Если архетип - постоянное схематическое инвариантное ядро, скелет многообразных мифологических сюжетов и мотивов в их предельной абстракции, то мифологема представляет конкретные модификации, разные проявления, видоизменения одной и той же сущности, архетипа.

Мифологема в отличие от архетипа этноспецифична. Для каждого этноса характерен свой набор мифологем. Мифологема не может быть сведена к конкретному мифу, она может быть только реконструирована (В.Н. Топоров). Так архетипический образ мирового древа может выражаться в виде египетского древа жизни сикоморы, дерева кадамбы в центре мироздания в индийской мифологии, древа мирового Иггдрасиль в скандинавской мифологии.

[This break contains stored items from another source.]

/-! ## `FX0A` -/

theorem exec_ldVxK_none {s : State} (x : RegNum) (h : lowestKey s.k = none) :
    exec (.ldVxK x) s = .next (s.setBlocked true) := by
  simp only [exec, execLdVxK, h]

theorem exec_ldVxK_some {s : State} (x : RegNum) {c : Nat} (h : lowestKey s.k = some c) :
    exec (.ldVxK x) s = .next ((s.setV x (BitVec.ofNat 8 c)).setBlocked false).advance := by
  simp only [exec, execLdVxK, h]

theorem exec_ldVxK_eq_next {s t : State} {x : RegNum} :
    exec (.ldVxK x) s = .next t ↔
      (lowestKey s.k = none ∧ t = s.setBlocked true) ∨
      ∃ c, lowestKey s.k = some c ∧ t = ((s.setV x (BitVec.ofNat 8 c)).setBlocked false).advance := by
  cases h : lowestKey s.k with
  | none => simp [exec_ldVxK_none x h, eq_comm]
  | some c => simp [exec_ldVxK_some x h, eq_comm]

/-! ## The call stack -/

/-- `w` in slot `SP` and `SP` one more (rule R88). -/
def State.pushed (s : State) (w : Word) (h : s.sp.val < 16) : State :=
  { s with stack := s.stack.set s.sp.val w, sp := ⟨s.sp.val + 1, by omega⟩ }

/-- `SP` one less and `pc` the slot it vacates (rule R86). -/
def State.popped (s : State) (h : 0 < s.sp.val) : State :=
  { s with sp := ⟨s.sp.val - 1, by omega⟩, pc := s.stack[s.sp.val - 1]'(by omega) }

theorem exec_ret_eq_next {s t : State} : exec .ret s = .next t ↔ ∃ h : 0 < s.sp.val, t = s.popped h :=
  popToPc_eq_next

theorem exec_ret_empty {s : State} (h : s.sp.val = 0) : exec .ret s = .fault .stackUnderflow :=
  popToPc_empty h

theorem exec_call_eq_next {s t : State} {nnn : Nat} :
    exec (.call nnn) s = .next t ↔
      ∃ h : s.sp.val < 16, t = (s.pushed (s.pc + 2) h).setPc (immAddress nnn) := by
  have hbind : exec (.call nnn) s = .next t ↔
      ∃ u, push s (s.pc + 2) = .next u ∧ (.next (u.setPc (immAddress nnn)) : Result) = .next t :=
    andThen_eq_next
  rw [hbind]
  constructor
  · rintro ⟨u, hu, ht⟩
    obtain ⟨hsp, rfl⟩ := push_eq_next.1 hu
    cases ht
    exact ⟨hsp, rfl⟩
  · rintro ⟨hsp, rfl⟩
    exact ⟨_, push_eq_next.2 ⟨hsp, rfl⟩, rfl⟩

theorem exec_call_full {s : State} (nnn : Nat) (h : s.sp.val = 16) :
    exec (.call nnn) s = .fault .stackOverflow :=
  andThen_eq_fault.2 (.inl (push_full _ h))

/-! ## Instructions that access memory at `I` -/

/-- The lit pixels of the sprite `DXYN` draws (rule R97). -/
def State.drawnPixels (s : State) (x y : RegNum) (n : Nat) : List (Fin 64 × Fin 32) :=
  s.spritePixels (s.getV x) (s.getV y) s.i.toNat n

/-- What `DXYN` leaves where its rows fit in memory (rule R97). -/
def State.drawn (s : State) (x y : RegNum) (n : Nat) : State :=
  ((s.setV VF (collisionFlag s.fb (s.drawnPixels x y n))).setFb
    (s.fb.toggleAll (s.drawnPixels x y n))).advance

theorem exec_drw (x y : RegNum) (n : Nat) (s : State) :
    exec (.drw x y n) s = checked s.i.toNat n (.next (s.drawn x y n)) := rfl

theorem exec_ldB (x : RegNum) (s : State) :
    exec (.ldB x) s =
      checked s.i.toNat 3 (.next (s.storeBytes s.i.toNat (decimalDigits (s.getV x))).advance) := rfl

theorem exec_ldMemVx (x : RegNum) (s : State) :
    exec (.ldMemVx x) s =
      checked s.i.toNat (x.val + 1) (.next (s.storeBytes s.i.toNat (s.regsUpTo x)).advance) := rfl

theorem exec_ldVxMem (x : RegNum) (s : State) :
    exec (.ldVxMem x) s =
      checked s.i.toNat (x.val + 1) (.next (s.setVUpTo x fun j => s.readByte (s.i.toNat + j)).advance) := rfl

/-- A checked access of at least one byte, once it has completed. -/
theorem checked_succ_eq_next {base len : Nat} {u t : State} :
    checked base (len + 1) (.next u) = .next t ↔ base + len ≤ 0xFFF ∧ t = u := by
  rw [checked_eq_next]
  constructor
  · rintro ⟨hfit, ht⟩
    cases ht
    exact ⟨by omega, rfl⟩
  · rintro ⟨hfit, rfl⟩
    exact ⟨by omega, rfl⟩

theorem exec_drw_eq_next {s t : State} {x y : RegNum} {n : Nat} :
    exec (.drw x y n) s = .next t ↔ (n = 0 ∨ s.i.toNat + n ≤ 4096) ∧ t = s.drawn x y n := by
  rw [exec_drw, checked_eq_next]
  simp [eq_comm]

theorem exec_ldB_eq_next {s t : State} {x : RegNum} :
    exec (.ldB x) s = .next t ↔
      s.i.toNat + 2 ≤ 0xFFF ∧ t = (s.storeBytes s.i.toNat (decimalDigits (s.getV x))).advance :=
  checked_succ_eq_next

theorem exec_ldMemVx_eq_next {s t : State} {x : RegNum} :
    exec (.ldMemVx x) s = .next t ↔
      s.i.toNat + x.val ≤ 0xFFF ∧ t = (s.storeBytes s.i.toNat (s.regsUpTo x)).advance :=
  checked_succ_eq_next

theorem exec_ldVxMem_eq_next {s t : State} {x : RegNum} :
    exec (.ldVxMem x) s = .next t ↔
      s.i.toNat + x.val ≤ 0xFFF ∧ t = (s.setVUpTo x fun j => s.readByte (s.i.toNat + j)).advance :=
  checked_succ_eq_next

end Sys2Proof.Machine
end

section
/-! Frames: which pieces of state an update leaves as they were, and that frames compose. -/

namespace Sys2Proof.Machine

/-! ## Composing frames -/

theorem SamePart.trans {s t u : State} {p : Part} (h : SamePart s t p) (h' : SamePart t u p) :
    SamePart s u p := by
  cases p with
  | mem | v | stack => exact fun a => (h' a).trans (h a)
  | fb => exact fun x y => (h' x y).trans (h x y)
  | rnd => exact ⟨h'.1.trans h.1, h'.2.trans h.2⟩
  | i | pc | sp | dt | st | k | needsRedraw | blockedOnKey | font => exact Eq.trans h' h

theorem SameExcept.trans {ps qs : List Part} {s t u : State} (h : SameExcept ps s t)
    (h' : SameExcept qs t u) : SameExcept (ps ++ qs) s u := fun p hp =>
  (h p fun hmem => hp (List.mem_append_left qs hmem)).trans
    (h' p fun hmem => hp (List.mem_append_right ps hmem))

theorem SameExcept.mono {ps qs : List Part} {s t : State} (h : SameExcept ps s t) (hsub : ps ⊆ qs) :
    SameExcept qs s t := fun p hp => h p fun hmem => hp (hsub hmem)

/-! ## The frame of each update -/

theorem sameExcept_advance (s : State) : SameExcept [.pc] s s.advance := sameExcept_setPc s _

theorem sameExcept_setV (s : State) (x : RegNum) (b : Byte) : SameExcept [.v] s (s.setV x b) := by
  intro p hp
  cases p <;> simp_all [SamePart]

theorem sameExcept_setFlagThenV (s : State) (flag : Byte) (x : RegNum) (b : Byte) :
    SameExcept [.v] s (s.setFlagThenV flag x b) :=
  ((sameExcept_setV s VF flag).trans (sameExcept_setV _ x b)).mono (by simp)

theorem sameExcept_setVUpTo (s : State) (x : RegNum) (f : Nat → Byte) :
    SameExcept [.v] s (s.setVUpTo x f) := by
  intro p hp
  cases p <;> simp_all [SamePart]

theorem sameExcept_setDt (s : State) (b : Byte) : SameExcept [.dt] s (s.setDt b) := by
  intro p hp
  cases p <;> simp_all [SamePart]

theorem sameExcept_setSt (s : State) (b : Byte) : SameExcept [.st] s (s.setSt b) := by
  intro p hp
  cases p <;> simp_all [SamePart]

theorem sameExcept_setBlocked (s : State) (b : Bool) : SameExcept [.blockedOnKey] s (s.setBlocked b) := by
  intro p hp
  cases p <;> simp_all [SamePart]

theorem sameExcept_storeBytes (s : State) (a : Nat) (bs : List Byte) :
    SameExcept [.mem] s (s.storeBytes a bs) := by
  intro p hp
  cases p <;> simp_all [SamePart]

Каждая мифологема, имея вполне самостоятельный смысл, единична и конкретна. Однако совокупность конкретных мифологем, созданных в разное время, в разных культурах, зачастую независимо друг от друга, нередко оказывается связанной единой темой - архетипической доминантой. Например, тема «метаморфозы» отражает наиболее архаичные черты мифологического мышления. Эта тема объединяет такие известные мифологемы, как «Нарцисс», «Гиакинф», «Актеон», «Арахна», «Прокна», «Дафна», «Миниады»; сюда же относятся временные превращения (оборотничество) древнеегипетских богов Ра, Гор; метаморфозы претерпевают расчлененные тела чудовищ и перволюдей, из которых создаются части мироздания: тело чудовища Тиамат в аккадской мифологии, тела перволюдей Имира и Пуруши в скандинавской и ведийской мифологиях.

Это позволяет говорить об архетипах как об универсалиях человеческого существования, а о мифологеме как о развертывании в пространстве тех смыслов, которые заключены в архетипах, при этом архетипы обеспечивают сквозное единство человеческой культуры и являются константными доминантами, объединяющими разнообразные этноспецифичные мифологемы. Таким образом, архетип и мифологему можно рассматривать в качестве статических и динамических элементов мифа соответственно.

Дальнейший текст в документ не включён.